Examples of the action are "transfer to car rental
operator", "flight timetable display", "airport facility information display", and "rental car search", as shown in FIG. 6. Each action is associated with an action ID.
When the dialogue has ended, the process advances to step S207. In step S207, the dialogue extraction unit 105 determines that the dialogue between the user and the operator has ended, and records a dialogue end label representing the end of the dialogue in the dialogue log storage unit 111. In the dialogue log storage unit 111, a log concerning one dialogue is recorded between a dialogue start label and a dialogue end label. The dialogue log concerning one dialogue includes the analysis result of the dialogue, scenario feature words, intention tags,
attributes and their semantic classes, attribute values and their semantic classes, and action contents.
The process of step S205 will be described in more detail .
In step S205-1, if the type of the utterance input in step S202 is confirmation, the dialogue extraction unit 105 extracts a scenario feature word from this utterance and a counterpart utterance. More specifically, the dialogue extraction unit 105 extracts, as the scenario feature word, a word common to the utterance of confirmation of one party (for example, operator) and the immediately preceding
utterance of the other party (for example, user) . In the dialogue example of FIG. 3, the utterance of confirmation is the operator's utterance "Location to pick up the rental car?" The utterance as the counterpart to this is the immediately preceding user's utterance "Where can I pick up the rental car I have reserved earlier?" The common words are "rental car" and "pick up". Hence, "rental car" and "pick up" are extracted as the scenario feature words.

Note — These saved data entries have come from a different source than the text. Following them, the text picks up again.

-- ==== Sys2Proof/Laws/Arbiter.lean ====
section
/-! SUPPORT. The end of an event: what the prefetch's zero words and the arbiter's grant can change (R64, R67, R73). -/

namespace Sys2Proof.Machine

/-- Filling words above the watermark changes the buffer alone. -/
theorem State.zeroFill_eq (n : Nat) (s : State) : ∃ ra, s.zeroFill n = { s with readAhead := ra } := by
  induction n generalizing s with
  | zero => exact ⟨s.readAhead, rfl⟩
  | succ n ih =>
    unfold State.zeroFill
    split
    · exact ⟨s.readAhead, rfl⟩
    · split
      · obtain ⟨ra, h⟩ := ih (s.fillSlot ‹_› (.good 0))
        exact ⟨ra, by rw [h]; rfl⟩
      · exact ⟨s.readAhead, rfl⟩

/-- Field by field, `zeroFill_eq`. -/
@[simp] theorem State.zeroFill_frame (s : State) (n : Nat) :
    (State.zeroFill n s).rstN = s.rstN ∧ (State.zeroFill n s).straps = s.straps ∧ (State.zeroFill n s).mem = s.mem ∧
    (State.zeroFill n s).port = s.port ∧ (State.zeroFill n s).txn = s.txn ∧ (State.zeroFill n s).held = s.held ∧
    (State.zeroFill n s).lock = s.lock ∧ (State.zeroFill n s).queue = s.queue ∧
    (State.zeroFill n s).grant = s.grant ∧ (State.zeroFill n s).passOver = s.passOver ∧
    (State.zeroFill n s).spareMap = s.spareMap ∧ (State.zeroFill n s).migration = s.migration ∧
    (State.zeroFill n s).records = s.records ∧ (State.zeroFill n s).fill = s.fill ∧
    (State.zeroFill n s).scrub = s.scrub ∧ (State.zeroFill n s).faults = s.faults ∧
    (State.zeroFill n s).settings = s.settings ∧ (State.zeroFill n s).link = s.link ∧
    (State.zeroFill n s).executing = s.executing ∧ (State.zeroFill n s).tickLength = s.tickLength ∧
    (State.zeroFill n s).resetInProgress = s.resetInProgress ∧ (State.zeroFill n s).resetDue = s.resetDue ∧
    (State.zeroFill n s).upSent = s.upSent ∧ (State.zeroFill n s).svcSent = s.svcSent ∧
    (State.zeroFill n s).pending = s.pending := by
  obtain ⟨ra, h⟩ := State.zeroFill_eq n s
  simp [h]

/-- Where no line is FILLING nothing is filled. -/
theorem State.zeroFill_idle (n : Nat) (s : State) (h : s.readAhead.served = none) : s.zeroFill n = s := by
  cases n <;> simp [State.zeroFill, State.prefetchWord, h]

/-- What a grant changes. -/
@[simp] theorem State.give_frame (s : State) (c : ReqClass) :
    (s.give c).rstN = s.rstN ∧ (s.give c).straps = s.straps ∧ (s.give c).mem = s.mem ∧ (s.give c).port = s.port ∧
    (s.give c).txn = s.txn ∧ (s.give c).held = s.held ∧ (s.give c).lock = s.lock ∧
    (s.give c).readAhead = s.readAhead ∧ (s.give c).spareMap = s.spareMap ∧ (s.give c).migration = s.migration ∧
    (s.give c).records = s.records ∧ (s.give c).fill = s.fill ∧ (s.give c).scrub = s.scrub ∧
    (s.give c).faults = s.faults ∧ (s.give c).settings = s.settings ∧ (s.give c).link = s.link ∧
    (s.give c).executing = s.executing ∧ (s.give c).tickLength = s.tickLength ∧
    (s.give c).resetInProgress = s.resetInProgress ∧ (s.give c).resetDue = s.resetDue ∧
    (s.give c).upSent = s.upSent ∧ (s.give c).svcSent = s.svcSent ∧ (s.give c).pending = s.pending :=
  ⟨rfl, rfl, rfl, rfl, rfl, rfl, rfl, rfl, rfl, rfl, rfl, rfl, rfl, rfl, rfl, rfl, rfl, rfl, rfl, rfl, rfl, rfl, rfl⟩

/-- The skip of a word reaches the pass-over counts and the scrub record. -/
@[simp] theorem State.skipWord_frame (s : State) :
    s.skipWord.rstN = s.rstN ∧ s.skipWord.straps = s.straps ∧ s.skipWord.mem = s.mem ∧ s.skipWord.port = s.port ∧
    s.skipWord.txn = s.txn ∧ s.skipWord.held = s.held ∧ s.skipWord.lock = s.lock ∧ s.skipWord.queue = s.queue ∧
    s.skipWord.readAhead = s.readAhead ∧ s.skipWord.grant = s.grant ∧ s.skipWord.spareMap = s.spareMap ∧
    s.skipWord.migration = s.migration ∧ s.skipWord.records = s.records ∧ s.skipWord.fill = s.fill ∧
    s.skipWord.faults = s.faults ∧ s.skipWord.settings = s.settings ∧ s.skipWord.link = s.link ∧
    s.skipWord.executing = s.executing ∧ s.skipWord.tickLength = s.tickLength ∧
    s.skipWord.resetInProgress = s.resetInProgress ∧ s.skipWord.resetDue = s.resetDue ∧
    s.skipWord.upSent = s.upSent ∧ s.skipWord.svcSent = s.svcSent ∧ s.skipWord.pending = s.pending :=
  ⟨rfl, rfl, rfl, rfl, rfl, rfl, rfl, rfl, rfl, rfl, rfl, rfl, rfl, rfl, rfl, rfl, rfl, rfl, rfl, rfl, rfl, rfl, rfl, rfl⟩

/-- A skip leaves the array as it was. -/
theorem State.skipWord_arrayFree (s : State) : s.skipWord.arrayFree = s.arrayFree := rfl

/-- A skip uses one of the words due, or ends the sweep. -/
theorem Scrub.wordsDue_advance (sc : Scrub) (st : Settings) (lines : Nat) (h : sc.sweeping = true) :
    (sc.advance st lines).wordsDue + 1 = sc.wordsDue ∨
      (sc.advance st lines).sweeping = false ∧ (sc.advance st lines).wordsDue = 0 ∧ 0 < sc.wordsDue := by
  unfold Scrub.sweeping at h
  split at h
  · rename_i mode left hr
    by_cases hw : sc.word < 7
    · left
      simp only [Scrub.advance, hr, hw, if_true, Scrub.wordsDue]
      omega
    · simp only [Scrub.advance, hr, hw, if_false, Scrub.lineDone]
      split
      · split
        · right
          refine ⟨rfl, rfl, ?_⟩
          simp only [Scrub.wordsDue, hr]
          omega
        · left
          simp only [Scrub.wordsDue, hr]
          omega
      · right
        cases mode <;> refine ⟨rfl, rfl, ?_⟩ <;> simp only [Scrub.wordsDue, hr] <;> omega
  · simp at h

/-- Which class wins stands. -/
theorem State.winner_stands (s : State) (c : ReqClass) (h : s.winner = some c) : s.stands c = true := by
  unfold State.winner at h
  split at h
  · rename_i d hd
    have := List.find?_some hd
    simp_all
  · have := List.find?_some h
    simpa using this

/-- Without words due for the scrub one grant is all there can be. -/
theorem State.arbitrateWithin_idle (s : State) (n : Nat) (h : s.scrub.sweeping = false) :
    s.arbitrateWithin (n + 1) = s.arbitrateWithin 1 := by
  unfold State.arbitrateWithin
  split
  · rfl
  · rename_i c hc
    have hne : c ≠ .scrub := by
      rintro rfl
      have := s.winner_stands _ hc
      simp [State.stands, h] at this
    simp [hne]

/-- The arbiter after a skipped word: it is asked again (R64, R141). -/
theorem State.arbitrate_skip (s : State) (hf : s.arrayFree = true) (hw : s.winner = some .scrub)
    (hk : s.scrubSkips = true) : s.arbitrate = s.skipWord.arbitrate := by
  have hs : s.scrub.sweeping = true := s.winner_stands _ hw
  have h1 : s.arbitrate = s.skipWord.arbitrateWithin s.scrub.wordsDue := by
    conv => lhs; unfold State.arbitrate State.arbitrateWithin
    simp [hw, hf, hk]
  rw [h1]
  have key := Scrub.wordsDue_advance { s.scrub with skipped := min (s.scrub.skipped + 1) 65535 } s.settings
    s.straps.visibleLines hs
  have e1 : s.skipWord.scrub = { s.scrub with skipped := min (s.scrub.skipped + 1) 65535 }.advance s.settings
    s.straps.visibleLines := rfl
  have e2 : ({ s.scrub with skipped := min (s.scrub.skipped + 1) 65535 } : Scrub).wordsDue = s.scrub.wordsDue := rfl
  rw [← e1, e2] at key
  rcases key with h | ⟨h, hz, hp⟩
  · rw [← h]
    rfl
  · obtain ⟨n, hn⟩ := Nat.exists_eq_succ_of_ne_zero (Nat.pos_iff_ne_zero.mp hp)
    rw [hn, State.arbitrateWithin_idle _ _ h]
    unfold State.arbitrate
    rw [hz]

/-- The arbiter where the next grant is not a skipped word's. -/
theorem State.arbitrate_grant (s : State) (h : ¬ (s.winner = some .scrub ∧ s.scrubSkips = true)) :
    s.arbitrate =
      match s.winner with
      | none => s
      | some c => if s.arrayFree then s.give c else s := by
  unfold State.arbitrate
  cases hc : s.winner with
  | none => simp [State.arbitrateWithin, hc]
  | some c =>
    have hk : (decide (c = ReqClass.scrub) && s.scrubSkips) = false := by
      cases hk : s.scrubSkips
      · simp
      · simp only [Bool.and_true, decide_eq_false_iff_not]
        rintro rfl
        exact h ⟨hc, hk⟩
    simp [State.arbitrateWithin, hc, hk]

/-- The arbiter skips a word and is asked again, gives one grant, or gives none: what holds of both and is kept by a
skip and by a grant holds after it. -/
theorem State.arbitrate_induction (P : State → State → Prop) (s : State) (refl : ∀ s, P s s)
    (give : ∀ s c, s.arrayFree = true → s.winner = some c → P s (s.give c))
    (skip : ∀ s t, s.arrayFree = true → s.winner = some .scrub → s.scrubSkips = true → P s.skipWord t → P s t) :
    P s s.arbitrate := by
  unfold State.arbitrate
  generalize s.scrub.wordsDue + 1 = n
  induction n generalizing s with
  | zero => exact refl s
  | succ n ih =>
    unfold State.arbitrateWithin
    split
    · exact refl s
    · rename_i c hc
      split
      · rename_i hf
        split
        · rename_i hk
          simp only [Bool.and_eq_true, decide_eq_true_eq] at hk
          obtain ⟨rfl, hk⟩ := hk
          exact skip s _ hf hc hk (ih _)
        · exact give s c hf hc
      · exact refl s

/-- What the arbiter changes. -/
@[simp] theorem State.arbitrate_frame (s : State) :
    (s.arbitrate).rstN = s.rstN ∧ (s.arbitrate).straps = s.straps ∧ (s.arbitrate).mem = s.mem ∧
    (s.arbitrate).port = s.port ∧ (s.arbitrate).txn = s.txn ∧ (s.arbitrate).held = s.held ∧
    (s.arbitrate).lock = s.lock ∧ (s.arbitrate).readAhead = s.readAhead ∧ (s.arbitrate).spareMap = s.spareMap ∧
    (s.arbitrate).migration = s.migration ∧ (s.arbitrate).records = s.records ∧ (s.arbitrate).fill = s.fill ∧
    (s.arbitrate).faults = s.faults ∧ (s.arbitrate).settings = s.settings ∧
    (s.arbitrate).link = s.link ∧ (s.arbitrate).executing = s.executing ∧ (s.arbitrate).tickLength = s.tickLength ∧
    (s.arbitrate).resetInProgress = s.resetInProgress ∧ (s.arbitrate).resetDue = s.resetDue ∧
    (s.arbitrate).upSent = s.upSent ∧ (s.arbitrate).svcSent = s.svcSent ∧ (s.arbitrate).pending = s.pending := by
  refine State.arbitrate_induction (fun s t => t.rstN = s.rstN ∧ t.straps = s.straps ∧ t.mem = s.mem ∧
    t.port = s.port ∧ t.txn = s.txn ∧ t.held = s.held ∧ t.lock = s.lock ∧ t.readAhead = s.readAhead ∧
    t.spareMap = s.spareMap ∧ t.migration = s.migration ∧ t.records = s.records ∧ t.fill = s.fill ∧
    t.faults = s.faults ∧ t.settings = s.settings ∧ t.link = s.link ∧ t.executing = s.executing ∧
    t.tickLength = s.tickLength ∧ t.resetInProgress = s.resetInProgress ∧ t.resetDue = s.resetDue ∧
    t.upSent = s.upSent ∧ t.svcSent = s.svcSent ∧ t.pending = s.pending) s ?_ ?_ ?_
  · intro s
    simp
  · intro s c _ _
    simp
  · intro s t _ _ _ h
    simpa using h

/-- The scrub that is not SWEEPING is not moved on. -/
theorem State.arbitrate_scrub (s : State) (h : s.scrub.sweeping = false) : s.arbitrate.scrub = s.scrub := by
  have hne : s.winner ≠ some .scrub := by
    intro hw
    have := s.winner_stands _ hw
    simp [State.stands, h] at this
  rw [State.arbitrate_grant s (fun k => hne k.1)]
  split
  · rfl
  · split <;> rfl

/-- What the end of an event changes. -/
@[simp] theorem State.settle_frame (s : State) :
    (s.settle).rstN = s.rstN ∧ (s.settle).straps = s.straps ∧ (s.settle).mem = s.mem ∧ (s.settle).port = s.port ∧
    (s.settle).txn = s.txn ∧ (s.settle).held = s.held ∧ (s.settle).lock = s.lock ∧ (s.settle).spareMap = s.spareMap ∧
    (s.settle).migration = s.migration ∧ (s.settle).records = s.records ∧ (s.settle).fill = s.fill ∧
    (s.settle).faults = s.faults ∧ (s.settle).settings = s.settings ∧
    (s.settle).link = s.link ∧ (s.settle).executing = s.executing ∧ (s.settle).tickLength = s.tickLength ∧
    (s.settle).resetInProgress = s.resetInProgress ∧ (s.settle).resetDue = s.resetDue ∧
    (s.settle).upSent = s.upSent ∧ (s.settle).svcSent = s.svcSent ∧ (s.settle).pending = s.pending := by
  simp [State.settle]

/-- A head that begins to drain changes its stage alone. -/
theorem unstaged_headDraining (q : List Entry) : unstaged (headDraining q) = unstaged q := by
  cases q <;> rfl

theorem State.give_unstaged (s : State) (c : ReqClass) : unstaged (s.give c).queue = unstaged s.queue := by
  simp only [State.give]
  split
  · exact unstaged_headDraining _
  · rfl

/-- While an operation is in progress no grant is given. -/
theorem State.arbitrate_busy (s : State) (h : s.arrayFree = false) : s.arbitrate = s := by
  unfold State.arbitrate State.arbitrateWithin
  split
  · rfl
  · simp [h]

theorem State.arrayFree_grant (s : State) (h : s.grant ≠ none) : s.arrayFree = false := by
  simp [State.arrayFree, h]

/-- What the end of an event can change: the grant in progress, the pass-over counts, the stage of the queue's head, the
words of a FILLING line above the watermark, and the scrub record where words are skipped (R64, R67, R73, R141). -/
theorem State.settle_eq (s : State) : ∃ q ra g p sc, s.settle =
    { s with queue := q, readAhead := ra, grant := g, passOver := p, scrub := sc } ∧
      unstaged q = unstaged s.queue := by
  obtain ⟨ra, hz⟩ := State.zeroFill_eq 16 s
  have key := State.arbitrate_induction (fun s t => ∃ q g p sc,
    t = { s with queue := q, grant := g, passOver := p, scrub := sc } ∧ unstaged q = unstaged s.queue) (s.zeroFill 16)
    (fun s => ⟨s.queue, s.grant, s.passOver, s.scrub, rfl, rfl⟩)
    (fun s c _ _ => ⟨(s.give c).queue, (s.give c).grant, (s.give c).passOver, s.scrub, rfl, s.give_unstaged c⟩)
    (fun s t _ _ _ h => h)
  obtain ⟨q, g, p, sc, he, hq⟩ := key
  refine ⟨q, ra, g, p, sc, ?_, ?_⟩
  · unfold State.settle
    rw [he, hz]
  · rw [hq, hz]

/-- While an operation is in progress the end of an event changes the read-ahead buffer alone. -/
theorem State.settle_busy (s : State) (h : s.grant ≠ none) : s.settle = s.zeroFill 16 :=
  State.arbitrate_busy _ (State.arrayFree_grant _ (by simpa using h))

/-- Where no line is FILLING the end of an event leaves the read-ahead buffer as it is. -/
theorem State.settle_idle (s : State) (h : s.readAhead.served = none) : s.settle = s.arbitrate := by
  unfold State.settle
  rw [State.zeroFill_idle _ _ h]

/-- A scrub that is not SWEEPING is not moved on by the end of an event. -/
theorem State.settle_scrub (s : State) (h : s.scrub.sweeping = false) : s.settle.scrub = s.scrub := by
  unfold State.settle
  rw [State.arbitrate_scrub _ (by simpa using h)]
  simp

end Sys2Proof.Machine
end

In step S205-2, the dialogue extraction unit 105 determines whether the utterance type is question. If the utterance type is question, the process advances to step S205-3. Otherwise, the process advances to step S205-4. In step S205-4, the dialogue extraction unit 105 determines whether the utterance type is answer. If the utterance type is answer, the process advances to step S205-5.
Otherwise, the process advances to step S205-6. In step S205-6, the dialogue extraction unit 105 determines whether the utterance is associated with the action of the
operator. If the utterance is associated with the action, the process advances to step S205-8. Otherwise, the process advances to step S205-7.
The dialogue extraction unit 105 acquires the
attribute from the utterance of question (step S205-3) , and acquires an attribute value from the utterance of answer that is the counterpart of the utterance of question (step S205-5) . Semantic classes can be defined by hierarchically classifying meanings, as shown in FIG. 7. Note that the
semantic classes need not always be expressed in the hierarchical structure. The attribute value is an argument used to attain the intention represented by the intention tag.
More specifically, the dialogue extraction unit 105 acquires, out of words having a semantic class common to the utterance of question and the utterance of answer, a word in the utterance of question as an attribute and a word in the utterance of answer as an attribute value . In the dialogue example of FIG. 3, the user's answer to the operator's question "At which airport are you?" is "At OO airport". A semantic class common to these utterances is "Location_STATION_AIR" . In the operator's utterance "At which airport are you?", the word having the semantic class "Location_STATION_AIR" is "airport", and "airport" is extracted as an attribute. In the user's utterance "At OO airport", the word having the semantic class
"Location_STATION_AIR" is "OO airport", and "OO airport" is extracted as an attribute value. In addition, the user's answer to the operator's question "Which airline did you use?" is "xx airline". A semantic class common to these utterances is "Organization_COMPANY_AIR" . In the operator's utterance "Which airline did you use?", the word having the semantic class "Organization_COMPANY_AIR" is "airline", and "airline" is extracted as an attribute. In the user's utterance "xx airline", the word having the semantic class "Organization_COMPA Y_AIR" is "xx airline",
and "xx airline" is extracted as an attribute value. The set of attribute "airport", attribute value "OO airport", and semantic class "Location_STATION_AIR" and the set of attribute "airline", attribute value "xx airline", and semantic class "Organization_COMPANY_AIR" are obtained from the dialogue example shown in FIG. 3.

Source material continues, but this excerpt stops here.